By Hank Russell
The Suffolk County Legislature this week voted to eliminate the $30 surcharge imposed on red-light camera tickets. The measure follows a Suffolk County Supreme Court decision that had ruled the surcharge illegal. State law requires that fees levied not exceed the amount of money necessary to administratively implement the enforcement of the provisions.
That decision, which is presently on appeal, could result in tens of millions of dollars that Suffolk County would have to reimburse to those who received these tickets.
The effort has long been pursued by Republicans in the county legislature. The eleven Republicans on the body were joined in their votes to repeal by Democrat Tom Donnelly (D-Huntington Station). Donnelly’s vote gives the legislature the supermajority necessary to override an executive veto.
County Executive Steve Bellone, who first proposed the $30 surcharge and continued to be supportive over the years, has said that he will support the repeal, likely due to the fact that the legislature has the votes to override a veto.
Suffolk County Legislator Rob Trotta (R-Fort Salonga), who sponsored the resolution, stated, “I am happy it passed. This is about abiding by the law.”
As for Donnelly’s vote, Trotta said he “wasn’t surprised,” saying Donnelly is “a fairly conservative guy” who “understands the law.”
Long Island Life & Politics attempted to reach out to Donnelly, but did not hear back as of press time.
Trotta said the surcharge added to the tickets was unlawful. “The fee has to be commensurate with the services rendered. It can’t be $400 if it costs only $30 to print a license.”

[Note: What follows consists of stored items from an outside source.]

-- ==== Sys2Proof/Machine/OutboundList.lean ====
section
/-! DEFINITION. The outbound list: kinds and keys (R10), coalescing (R11), order (R12), return from the slot (R14) and
withdrawal (R15). -/

namespace Sys2Proof.Machine

/-- The kind of an entry, which is also its rank in the list (R10, R12; spec/01 section 1.2). -/
def Content.kind : Content → Nat
  | .mark _ => 0
  | .countHalt _ => 1
  | .report _ => 4
  | .notice urgent _ _ _ _ => if urgent then 5 else 6
  | .countAnswer _ => 10

/-- The key under which an entry coalesces; both NOTICE kinds share one set of keys (R10). -/
def Content.key : Content → Key
  | .mark _ => .mark
  | .countHalt _ => .countHalt
  | .report _ => .report
  | .notice _ code _ _ _ => .notice code
  | .countAnswer a => .countAnswer (if a.index.toNat < 4 then some a.index.toNat else none)

/-- What becomes of a pending content when a newer one of the same key coalesces into it (R11); a merge on return from
the slot is the same with the returning entry in the pending one's part (R14), and there the repeat counts are added. -/
def Content.coalesce : Content → Content → Content
  | .mark _, .mark n => .mark n
  | .report _, .report r => .report r
  | .countHalt i, .countHalt _ => .countHalt i
  | .notice urgent code repeats _ first, .notice _ _ newRepeats newDetail _ =>
      .notice urgent code (min 255 (repeats + newRepeats)) newDetail first
  | .countAnswer _, .countAnswer a => .countAnswer a
  | old, _ => old

/-- `a` stands before `b` in the list: lower kind, or the same kind and the older age stamp (R12). -/
def Entry.before (a b : Entry) : Bool :=
  a.content.kind < b.content.kind || (a.content.kind == b.content.kind && a.stamp < b.stamp)

/-- The entry put in its place in the order of R12. -/
def insertEntry (e : Entry) : List Entry → List Entry
  | [] => [e]
  | x :: xs => if e.before x then e :: x :: xs else x :: insertEntry e xs

/-- The pending entry of a key, if there is one. -/
def findKey (k : Key) (l : List Entry) : Option Entry := l.find? (fun e => e.content.key == k)

/-- The list without its entry of key `k` (R15). -/
def dropKey (k : Key) (l : List Entry) : List Entry := l.filter (fun e => e.content.key != k)

/-- The entry with a newer content coalesced into it; its age stamp and attempt count stand (R11). -/
def Entry.absorbed (e : Entry) (c : Content) : Entry := { e with content := e.content.coalesce c }

/-- The entry as an offer of `c` leaves it: changed only where it has the key of `c`. -/
def Entry.absorb (c : Content) (e : Entry) : Entry := if e.content.key == c.key then e.absorbed c else e

/-- A block offers an item: it coalesces into the pending entry of its key, or a new entry with the next age stamp and
no attempts is created (R10, R11). -/
def Outbound.offer (o : Outbound) (c : Content) : Outbound :=
  match findKey c.key o.entries with
  | some _ => { o with entries := o.entries.map (Entry.absorb c) }
  | none => { entries := insertEntry ⟨c, o.nextStamp, 0⟩ o.entries, nextStamp := o.nextStamp + 1 }

/-- An entry comes back from the slot: to its old place, or merged with a pending entry of its key (R14). -/
def Outbound.giveBack (o : Outbound) (e : Entry) : Outbound :=
  match findKey e.content.key o.entries with
  | some p => { o with entries := insertEntry (e.absorbed p.content) (dropKey e.content.key o.entries) }
  | none => { o with entries := insertEntry e o.entries }

/-- The pending entry of key `k` is withdrawn (R15). -/
def Outbound.withdraw (o : Outbound) (k : Key) : Outbound := { o with entries := dropKey k o.entries }

end Sys2Proof.Machine
end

The additional fees were added in 2013, when Suffolk County was on a precipice toward being labeled over the next several years by NewYork State Comptroller Thomas DiNapoli, as the most fiscally strapped county in New York.
“The state comptroller says that, for four years in a row, Suffolk has been dead last in fiscal stability,” Trotta said. “That’s because [of Bellone’s] fiscal gimmickry.”
Some were contemplating the establishment of a financial control board to manage Suffolk’s finances, just as was done in Nassau decades ago. Ironically, it was a mass infusion of hundreds of millions of dollars from the federal government in the form of pandemic relief that helped balance Suffolk’s budget, at least for the short term.
This free federal money helps cushion the loss of the ticket revenue. However, some note that restructuring must still come about because at some point down the road, the one-shots that came from the federal government will dissipate and the structural imbalance existing in Suffolk’s budget will resurface.
“Fees are not made to be taxes,” Trotta said. “Bellone said he never raised the general fund tax. … but what if he raised [the fees] to $150? Would he get reelected? No.” He also said that Bellone is “the luckiest politician” ever because he would have been deeper in a fiscal hole “if it weren’t for the pandemic money.”
Long Island Life & Politics also reached out to Legislators Kevin McCaffrey (R-Lindenhurst) and (D-Wyandanch) for comment, but did not hear back from them as of press time.